Das Pangenom soll die Erforschung von genetischen Grundlagen menschlicher Krankheiten und die Präzisionsmedizin grundlegend verbessern. Das bisher verwendete Genom hatte nämlich eine entscheidende Schwäche: Es stammte vor allem von einer einzigen Person europäischer Abstammung, nur ein geringer Anteil der genetischen Informationen kam von 20 anderen.

Mehrdimensionales Pangenom im Vergleich zum ursprünglichen Humangenom
Darryl Leja, NHGRI
Mehrdimensionales Pangenom im Vergleich zum ursprünglichen Humangenom

In den allermeisten Teilen passt diese Blaupause zwar für alle, denn zwei beliebige Menschen – egal woher sie kommen – sind zu mehr als 99 Prozent genetisch identisch. Aber, wie in einer Aussendung zu der neuen Forschungsarbeit betont wird, diese kleinen Unterschiede von durchschnittlich 0,4 Prozent sind wesentlich für die Einzigartigkeit einer Person, für ihre Gesundheit, für Krankheiten sowie deren wirksame Behandlung.

Genau deswegen ist es laut dem internationalen Konsortium wichtig, möglichst diverses Erbgut aus allen Teilen der Welt im Pangenom zu berücksichtigen. So kommen zum Beispiel manche Genabschnitte überhaupt nur bei einem kleinen Teil der Menschen vor. In der nun präsentierten ersten Version sind im Vergleich zum bisherigen Referenzmodell 119 Millionen zusätzliche Basenpaare abgebildet. Außerdem repräsentiert das mehrdimensionale Modell viele verschiedenen Varianten menschlicher Genomsequenzen zur gleichen Zeit.

Neuer Meilenstein

Wie Arya Massarat und Melissa Gymrek von der University of California San Diego in einem begleitenden Kommentar zu den Studien schreiben, ist das neue Pangenom ein Meilenstein für die menschliche Genetik. Noch gebe es aber einige Herausforderungen zu meistern.
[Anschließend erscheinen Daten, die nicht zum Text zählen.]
/-- The check order of R192, command by command (every command but CFG first needs CFGD = 1): a failing command
completes with the first code that applies and changes nothing else (R198); a passing one reports no error; a word
that decodes to nothing reports ILLEGAL_COMMAND before any other check. -/
def Obligations.FirstFailingCheckIsReportedAlone : Prop :=
  (∀ (i : Instr) (s : State),
    (completionCode i s ≠ 0 →
      exec i s = .next { s with err := completionCode i s, busy := false, done := true, phase := .idle }) ∧
    (completionCode i s = 0 →
      ∃ t, exec i s = .next t ∧ (t.err = 0 ∨ (t.phase = .walking ∧ t.err = s.err)))) ∧
  (∀ s : State, decode s.cmdLast = .error .illegalCommand →
    dispatch s = .next { s with err := 0x01, busy := false, done := true, phase := .idle })

/-! ## Configuration -/

/-- CFG w with w in {1, 2, 4, 8} (40_control.md R107): the five values, CFGD, EVALID and the completion, and nothing
else. -/
def Obligations.CfgLoadsParameterSet : Prop :=
  ∀ (w : Nat) (s : State), w = 1 ∨ w = 2 ∨ w = 4 ∨ w = 8 →
    exec (.cfg w) s = .next
      { s with
        cfgW := w
        cfgU := deriveU s.par.n w
        cfgV := deriveV s.par.n w
        cfgLs := deriveLs s.par.n w
        cfgP := deriveP s.par.n w
        cfgd := true
        evalid := false
        err := 0
        busy := false
        done := true
        phase := .idle }

/-- UNSUPPORTED_PARAMETER: CFG with another w completes with 0x02 and keeps the previous configuration; nothing else
reports that code (60_exceptions.md R194). -/
def Obligations.UnsupportedWidthKeepsConfiguration : Prop :=
  (∀ (w : Nat) (s : State), ¬ (w = 1 ∨ w = 2 ∨ w = 4 ∨ w = 8) →
    exec (.cfg w) s = .next { s with err := 0x02, busy := false, done := true, phase := .idle }) ∧
  (∀ (i : Instr) (s t : State), s.err = 0 → exec i s = .next t → t.err = 0x02 →
    ∃ w, i = .cfg w ∧ ¬ (w = 1 ∨ w = 2 ∨ w = 4 ∨ w = 8))

/-- The derivation functions (40_control.md R101 to R104): u is 8N/w exactly; v is the formula of R102, which is the
number of w-bit digits needed to hold (2^w − 1)·u; ls and p follow. -/
def Obligations.DerivedParametersMeetTheirFormulas : Prop :=
  ∀ n w : Nat, 1 ≤ n → n ≤ 257 → w = 1 ∨ w = 2 ∨ w = 4 ∨ w = 8 →
    deriveU n w * w = 8 * n ∧
    1 ≤ (2 ^ w - 1) * deriveU n w ∧
    deriveV n w = (Nat.log2 ((2 ^ w - 1) * deriveU n w) + 1 + w - 1) / w ∧
    (2 ^ w - 1) * deriveU n w < 2 ^ (deriveV n w * w) ∧
    2 ^ ((deriveV n w - 1) * w) ≤ (2 ^ w - 1) * deriveU n w ∧
    deriveLs n w + deriveV n w * w = 16 ∧
    deriveP n w = deriveU n w + deriveV n w

/-- The ranges of R106 for every admitted N, no register losing a bit, and the failure at N = 258, w = 8 that
bounds N. -/
def Obligations.DerivedParametersStayInRange : Prop :=
  (∀ n w : Nat, 1 ≤ n → n ≤ 257 → w = 1 ∨ w = 2 ∨ w = 4 ∨ w = 8 →
    1 ≤ deriveV n w ∧ deriveV n w ≤ 12 ∧ deriveV n w * w ≤ 16 ∧ deriveLs n w ≤ 12 ∧
    deriveU n w ≤ 2056 ∧ deriveP n w ≤ 2068 ∧ deriveP n w ≤ 8 * (n + 2) / w ∧
    (∀ x ∈ [w, deriveU n w, deriveV n w, deriveLs n w, deriveP n w], (BitVec.ofNat 32 x).toNat = x)) ∧
  deriveV 258 8 = 3 ∧ 3 * 8 > 16

/-- The parameter set (10_state.md R37, R38, 40_control.md R108): N and I_LEN never change (R23), nor does BASE; between
two resets the five values change only in the step that dispatches a CFG with a supported w. -/
def Obligations.ParametersChangeOnlyByCfg : Prop :=
  ∀ s t : State, step s = .next t → t.par = s.par ∧ (s.agenda.head? ≠ some .reset →
    (t.cfgW = s.cfgW ∧ t.cfgU = s.cfgU ∧ t.cfgV = s.cfgV ∧ t.cfgLs = s.cfgLs ∧ t.cfgP = s.cfgP ∧ t.cfgd = s.cfgd) ∨
    (∃ r w, sequencerNext s r ∧ s.phase = .issued ∧ decode s.cmdLast = .ok (.cfg w) ∧
      (w = 1 ∨ w = 2 ∨ w = 4 ∨ w = 8) ∧ t.cfgd = true))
Unter anderem befürchten sie, dass die Übernahme durch die wissenschaftliche Gemeinschaft eine Weile dauern können, etwa wegen der verwendeten neuen Methoden, die viele erst erlernen müssen.

Außerdem plädieren sie für noch mehr Proben aus diversen Gruppen. Auch für Stefan Mundlos, Direktor des Instituts für Medizinische Genetik und Humangenetik der Berliner Charité und Leiter einer Arbeitsgruppe am Max-Planck-Institut für molekulare Genetik, ist das nun präsentierte Pangenom erst ein Anfang. „Die Diversität wird man nie vollständig abbilden können, denn viele Varianten sind individuell“, betont er gegenüber dem deutschen Science Media Center, das mehrere Experten zu den Forschungsergebnissen befragt hat. Aber das Referenzmodell werde ja noch weiter wachsen.

Mundlos erwartet, dass das Pangenom in Zukunft bei der Diagnose von genetisch bedingten Krankheiten hilfreich sein wird. So sieht das auch Siegfried Schloissnig, Projektleiter am Wiener Forschungsinstitut für Molekulare Pathologie (IMP): „Es wird einfacher, Sequenzabschnitte im Genom einer Person, die potenziell mit Krankheiten in Verbindung stehen, zu entdecken.“ Er ortet sogar einen Umbruch in der Genomik, der allerdings eine Anpassung oder eine Entwicklung neuer Ansätze erfordere. Auch Massarat und Gymrek erwarten von der Verwendung des Pangenoms nichts weniger als eine Transformation der Forschung. Es sei zu hoffen, dass die vereinfachte Entdeckung seltener genetischer Varianten zu einer besseren Gesundheitsversorgung vieler Menschen führen wird.